* [Data extracted from a collection]:

-- ==== Sys2Proof/Laws/Memory.lean ====
section
/-! SUPPORT. The memory operations: what a read gives after a write, byte by byte and word by word, and that every operation keeps
the canonical form. The read laws hold of every list, canonical or not. -/

namespace Sys2Proof.Machine

/-! ## Bytes -/

theorem readByte_erase (m : Memory) (a b : Nat) :
    (m.erase a).readByte b = if b = a then Config.unlistedByte else m.readByte b := by
  induction m with
  | nil => simp [Memory.erase, Memory.readByte]
  | cons c m ih =>
    obtain ⟨k, v⟩ := c
    simp only [Memory.erase] at ih
    by_cases hk : k = a
    · subst hk
      by_cases hb : b = k
      · simpa [Memory.erase, hb] using ih
      · simp [Memory.erase, Memory.readByte, ih, hb, Ne.symm hb]
    · by_cases hb : k = b
      · subst hb; simp [Memory.erase, Memory.readByte, hk]
      · simp [Memory.erase, Memory.readByte, hk, hb, ih]

theorem readByte_insert_ne (m : Memory) {a b : Nat} (v : Byte) (h : b ≠ a) :
    (m.insert a v).readByte b = m.readByte b := by
  induction m with
  | nil => simp [Memory.insert, Memory.readByte, Ne.symm h]
  | cons c m ih =>
    obtain ⟨k, w⟩ := c
    by_cases hlt : a < k
    · simp [Memory.insert, Memory.readByte, hlt, Ne.symm h]
    · simp [Memory.insert, Memory.readByte, hlt, ih]

theorem readByte_insert_self (m : Memory) (a : Nat) (v : Byte) (h : ∀ c ∈ m, c.1 ≠ a) :
    (m.insert a v).readByte a = v := by
  induction m with
  | nil => simp [Memory.insert, Memory.readByte]
  | cons c m ih =>
    obtain ⟨k, w⟩ := c
    have hk : k ≠ a := h (k, w) (by simp)
    by_cases hlt : a < k
    · simp [Memory.insert, Memory.readByte, hlt]
    · simp [Memory.insert, Memory.readByte, hlt, hk, ih (fun c hc => h c (by simp [hc]))]

/-- A byte read after a byte write. -/
theorem readByte_writeByte (m : Memory) (a b : Nat) (v : Byte) :
    (m.writeByte a v).readByte b = if b = a then v else m.readByte b := by
  unfold Memory.writeByte
  split
  · next hv => rw [readByte_erase]; simp [hv]
  · by_cases hb : b = a
    · subst hb
      simp only [if_true]
      exact readByte_insert_self _ _ _ (fun c hc => by simpa [Memory.erase] using (List.mem_filter.mp hc).2)
    · rw [readByte_insert_ne _ _ hb, readByte_erase]; simp [hb]

/-! ## Words -/

theorem getLsbD_wordOfBytes (h l : Byte) (i : Nat) :
    (wordOfBytes h l).getLsbD i = if i < 8 then l.getLsbD i else h.getLsbD (i - 8) := by
  show (h ++ l : BitVec (8 + 8)).getLsbD i = _
  rw [BitVec.getLsbD_append]

@[simp] theorem hiByte_wordOfBytes (h l : Byte) : hiByte (wordOfBytes h l) = h := by
  apply BitVec.eq_of_getLsbD_eq
  intro i hi
  simp [hiByte, BitVec.extractLsb, hi, getLsbD_wordOfBytes]

@[simp] theorem loByte_wordOfBytes (h l : Byte) : loByte (wordOfBytes h l) = l := by
  apply BitVec.eq_of_getLsbD_eq
  intro i hi
  simp [loByte, BitVec.extractLsb, hi, getLsbD_wordOfBytes]

@[simp] theorem wordOfBytes_hiByte_loByte (w : Word) : wordOfBytes (hiByte w) (loByte w) = w := by
  apply BitVec.eq_of_getLsbD_eq
  intro i hi
  simp only [getLsbD_wordOfBytes, hiByte, loByte, BitVec.extractLsb, BitVec.getLsbD_extractLsb']
  by_cases h : i < 8
  · simp [h]
  · simp [h, show i - 8 < 8 by omega, show 8 + (i - 8) = i by omega]

theorem wordKey_inj {a b : Word} (h : wordKey a = wordKey b) : a = b := by
  apply BitVec.eq_of_toNat_eq; simp only [wordKey] at h; omega

theorem wordKey_ne_succ (a b : Word) : wordKey a ≠ wordKey b + 1 := by
  simp only [wordKey]; omega

/-- A byte read after a word write. -/
theorem readByte_writeWord (m : Memory) (a v : Word) (k : Nat) :
    (m.writeWord a v).readByte k =
      if k = wordKey a + 1 then loByte v else if k = wordKey a then hiByte v else m.readByte k := by
  simp [Memory.writeWord, readByte_writeByte]

/-- A word read after a word write (20_memory.md R46, R55). -/
theorem readWord_writeWord (m : Memory) (a b v : Word) :
    (m.writeWord a v).readWord b = if b = a then v else m.readWord b := by
  unfold Memory.readWord
  rw [readByte_writeWord, readByte_writeWord]
  by_cases h : b = a
  · subst h; simp
  · have h1 : wordKey b ≠ wordKey a := fun e => h (wordKey_inj e)
    simp [h, h1, wordKey_ne_succ, (wordKey_ne_succ a b).symm]

theorem rawRead_poke (s : State) (a b v : Word) :
    (s.poke a v).rawRead b = if b = a then v else s.rawRead b :=
  readWord_writeWord s.mem a b v

@[simp] theorem rawRead_poke_self (s : State) (a v : Word) : (s.poke a v).rawRead a = v := by
  simp [rawRead_poke]

@[simp] theorem rawRead_poke_ne (s : State) {a b : Word} (v : Word) (h : b ≠ a) : (s.poke a v).rawRead b = s.rawRead b := by
  simp [rawRead_poke, h]

/-- No byte outside the stored word changes. -/
theorem sameBytesBut_poke (s : State) (a v : Word) : s.sameBytesBut (s.poke a v) [a] := by
  intro k hk
  have := hk a (by simp)
  simp [readByte_writeWord, this.1, this.2]

/-! ## The canonical form -/

theorem wfFrom_mono {lo hi : Nat} {m : Memory} (h : lo ≤ hi) (hm : m.wfFrom hi = true) : m.wfFrom lo = true := by
  cases m with
  | nil => rfl
  | cons c m =>
    obtain ⟨k, b⟩ := c
    simp only [Memory.wfFrom, Bool.and_eq_true, decide_eq_true_eq] at hm ⊢
    exact ⟨⟨⟨by omega, hm.1.1.2⟩, hm.1.2⟩, hm.2⟩

theorem wfFrom_erase {lo : Nat} {m : Memory} (a : Nat) (hm : m.wfFrom lo = true) : (m.erase a).wfFrom lo = true := by
  induction m generalizing lo with
  | nil => rfl
  | cons c m ih =>
    obtain ⟨k, b⟩ := c
    simp only [Memory.wfFrom, Bool.and_eq_true, decide_eq_true_eq] at hm
    by_cases hk : k = a
    · have : Memory.erase ((k, b) :: m) a = Memory.erase m a := by simp [Memory.erase, hk]
      rw [this]
      exact ih (wfFrom_mono (by omega) hm.2)
    · have : Memory.erase ((k, b) :: m) a = (k, b) :: Memory.erase m a := by simp [Memory.erase, hk]
      rw [this]
      simp only [Memory.wfFrom, Bool.and_eq_true, decide_eq_true_eq]
      exact ⟨hm.1, ih hm.2⟩

theorem wfFrom_insert {lo a : Nat} {m : Memory} {v : Byte} (hlo : lo ≤ a) (ha : a < memBytes)
    (hv : v ≠ Config.unlistedByte) (hne : ∀ c ∈ m, c.1 ≠ a) (hm : m.wfFrom lo = true) :
    (m.insert a v).wfFrom lo = true := by
  induction m generalizing lo with
  | nil => simp [Memory.insert, Memory.wfFrom, hlo, ha, hv]
  | cons c m ih =>
    obtain ⟨k, b⟩ := c
    have hk : k ≠ a := hne (k, b) (by simp)
    simp only [Memory.wfFrom, Bool.and_eq_true, decide_eq_true_eq] at hm
    by_cases hlt : a < k
    · simp only [Memory.insert, hlt, if_true, Memory.wfFrom, Bool.and_eq_true, decide_eq_true_eq]
      exact ⟨⟨⟨hlo, ha⟩, by simpa using hv⟩, ⟨⟨by omega, hm.1.1.2⟩, hm.1.2⟩, hm.2⟩
    · simp only [Memory.insert, hlt, if_false, Memory.wfFrom, Bool.and_eq_true, decide_eq_true_eq]
      exact ⟨hm.1, ih (by omega) (fun c hc => hne c (by simp [hc])) hm.2⟩

/-- A byte write inside the address space keeps the canonical form. -/
theorem wf_writeByte {m : Memory} {a : Nat} (v : Byte) (ha : a < memBytes) (hm : m.wf = true) :
    (m.writeByte a v).wf = true := by
  unfold Memory.writeByte
  split
  · exact wfFrom_erase a hm
  · next hv =>
    exact wfFrom_insert (Nat.zero_le _) ha hv
      (fun c hc => by simpa [Memory.erase] using (List.mem_filter.mp hc).2) (wfFrom_erase a hm)

/-- A word write keeps the canonical form. -/
theorem wf_writeWord {m : Memory} (a v : Word) (hm : m.wf = true) : (m.writeWord a v).wf = true := by
  have : a.toNat < 65536 := a.isLt
  exact wf_writeByte _ (by simp only [wordKey, memBytes]; omega) (wf_writeByte _ (by simp only [wordKey, memBytes]; omega) hm)

/-- The reset memory is canonical. -/
theorem wf_reset : State.reset.mem.wf = true := rfl

end Sys2Proof.Machine
end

* [Task to carry out]: Retype exactly the lines of the data above that fall between the line with "have hk : k ≠ a := hne (k, b) (by simp)" and the line with "write keeps the canonical form. -/", inclusive, and add nothing.

* [Answer for this exercise]:
    have hk : k ≠ a := hne (k, b) (by simp)
    simp only [Memory.wfFrom, Bool.and_eq_true, decide_eq_true_eq] at hm
    by_cases hlt : a < k
    · simp only [Memory.insert, hlt, if_true, Memory.wfFrom, Bool.and_eq_true, decide_eq_true_eq]
      exact ⟨⟨⟨hlo, ha⟩, by simpa using hv⟩, ⟨⟨by omega, hm.1.1.2⟩, hm.1.2⟩, hm.2⟩
    · simp only [Memory.insert, hlt, if_false, Memory.wfFrom, Bool.and_eq_true, decide_eq_true_eq]
      exact ⟨hm.1, ih (by omega) (fun c hc => hne c (by simp [hc])) hm.2⟩

/-- A byte write inside the address space keeps the canonical form. -/
theorem wf_writeByte {m : Memory} {a : Nat} (v : Byte) (ha : a < memBytes) (hm : m.wf = true) :
    (m.writeByte a v).wf = true := by
  unfold Memory.writeByte
  split
  · exact wfFrom_erase a hm
  · next hv =>
    exact wfFrom_insert (Nat.zero_le _) ha hv
      (fun c hc => by simpa [Memory.erase] using (List.mem_filter.mp hc).2) (wfFrom_erase a hm)

/-- A word write keeps the canonical form. -/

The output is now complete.